It's not necessarily something women discuss, but don't let the lack of conversation about vaginal dryness make you think you're alone. More than 20 million women experience this common symptom of menopause yet, women don't usually discuss this among themselves or with their physicians.

This is unfortunate, because vaginal dryness is more than an embarrassing topic of conversation. It can be a painful problem that can interfere with daily life.

A recent survey revealed that more than one-third of American women ages 35 to 64 have experienced vaginal dryness.

However, whether due to inhibitions in discussing the problem or embarrassment buying products to remedy it, almost half of the women who live with vaginal dryness have taken no measures to deal with it.

The good news is that there is something women can do. Some potential causes (such as tampon use and frequent douching) can be controlled and others can be abated with remedies designed to improve vaginal comfort.

A Common Problem

Menopause and perimenopause (the three to six years before menstruation ends) seem to be the main culprit in causing vaginal dryness, but other causes can affect women at any age.

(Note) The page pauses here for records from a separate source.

/-- A slice without errors leaves the Chandler's state, and SCRUB_NEXT at the next slice. -/
theorem scrubSlice_moves {m : Mach} {e o : Nat} (h : m.dev.scrubAt = some (e, o)) :
    ∃ b, scrubSlice [] [] m = m.setDev b ∧ b.chan = m.dev.chan ∧ b.get F.HBM_SCRUB_NEXT = m.dev.scrubAfter := by
  -- SCRUB_NEXT moves on whatever else the slice did, as long as the extents are the same
  have hmoves : ∀ x : Dev, x.hbm.regions = m.dev.hbm.regions →
      (x.set F.HBM_SCRUB_NEXT (if m.dev.get F.HBM_SCRUB_NEXT + 1 < 16 * x.allocated.length then m.dev.get F.HBM_SCRUB_NEXT + 1
        else 0)).get F.HBM_SCRUB_NEXT = m.dev.scrubAfter := by
    intro x hx
    rw [Dev.allocated_congr hx, Dev.get_set_self]
    exact Nat.mod_eq_of_lt m.dev.scrubAfter_lt
  unfold scrubSlice
  rw [h]
  dsimp only [List.foldl_nil, Mach.setDev_dev]
  generalize hread : m.dev.spend 8 (2 ^ 20) = read
  have hchan : read.chan = m.dev.chan := by rw [← hread, Dev.spend_chan]
  have hregions : read.hbm.regions = m.dev.hbm.regions := by rw [← hread, Dev.spend_hbm]
  obtain ⟨hchan', hregions'⟩ := read.slicePassed_keeps (m.dev.get F.HBM_SCRUB_NEXT) (e / 6)
  split
  · exact ⟨_, rfl, rfl, hmoves m.dev rfl⟩
  · exact ⟨_, Mach.setDev_setDev m read _, hchan'.trans hchan, hmoves _ (hregions'.trans hregions)⟩

theorem scrubRow_runs {m : Mach} (hen : m.dev.flag F.HBM_SCRUB_EN = true) (halloc : m.dev.flag F.HBM_ALLOC_DONE = true)
    (hheld : m.dev.isHeld 35 = false) {e o : Nat} (h : m.dev.scrubAt = some (e, o)) :
    ∃ b, scrubRow [] [] m = m.setDev b ∧ b.chan.ran = m.dev.chan.ran ||| 2 ^ 4 ∧ b.get F.HBM_SCRUB_NEXT = m.dev.scrubAfter := by
  obtain ⟨b, hb, hchan, hnext⟩ := scrubSlice_moves h
  have hrow : scrubRow [] [] m = m.setDev (b.sliceRan 4 m.dev.energy) := by
    unfold scrubRow
    rw [if_neg (by simp [hen, halloc, hheld]), hb]
    rfl
  refine ⟨_, hrow, ?_, (b.get_sliceRan (by decide) _ (by decide)).trans hnext⟩
  rw [Dev.sliceRan_ran, hchan]

end Sys2Proof.Machine
end

section
/-! Proofs: tally periods and maintenance together. -/

namespace Sys2Proof.Machine
open Sys2Proof

/-- Settles O41: the boundary by what the period's end and the next one's beginning leave, the plan by what it notes, and each
slice by what its work does before it counts as run. -/
theorem periodsAndSlices : Obligations.PeriodsAndSlices := by
  unfold Obligations.PeriodsAndSlices
  constructor
  · intro s ok d k hp
    refine ⟨fun hms htick hchan htime => ends_onDev rfl hp (tallyBoundary_begins ok hms htick hchan htime),
      fun h => ends_onDev rfl hp (tallyBoundary_again ok h), fun h hcal => ends_onDev rfl hp ?_,
      fun h => ends_onDev rfl hp (planRebuild_idle _ h)⟩
    rw [planRebuild_eq _ h]
    exact Dev.makePlan_plans _ _ _ hcal
  · intro s host d ran hp
    refine ⟨fun hen => ends_onDev rfl hp (agingSlice_runs _ hen), fun hen => ?_, fun n htest hn => ends_onDev rfl hp ?_,
      fun hen halloc h => ends_onDev rfl hp ?_, fun hen halloc hheld e o h => ?_⟩
    · obtain ⟨b, hb, hran⟩ := compareSlice_runs host hen
      exact ⟨b, (onMach_run _ hp).trans (by rw [hb]), hran⟩
    · exact testRow_runs _ htest hn
    · exact archiveRow_runs _ hen halloc h
    · obtain ⟨b, hb, hran⟩ := scrubRow_runs hen halloc hheld h
      exact ⟨b, (onMach_run _ hp).trans (by rw [hb]), hran⟩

During perimenopause and menopause, women's estrogen levels decrease. According to the North American Menopause Society, this drop causes the vaginal lining to become thin and dry.

While other symptoms of menopause-night sweats, sleep disruptions, unpredictable moods-are bothersome, vaginal dryness is considered one of the most painful. Left untreated, it can lead to vaginitis, bleeding, discomfort while urinating, bladder infections and painful intercourse.

A Simple Solution

Many women used to rely on hormone replacement therapy (HRT) to alleviate vaginal dryness and other symptoms associated with menopause. But recent reports about HRT's potential link to an increased risk of heart disease and cancer have many women thinking twice. Those who are choosing not to take HRT are seeking alternate solutions for vaginal dryness.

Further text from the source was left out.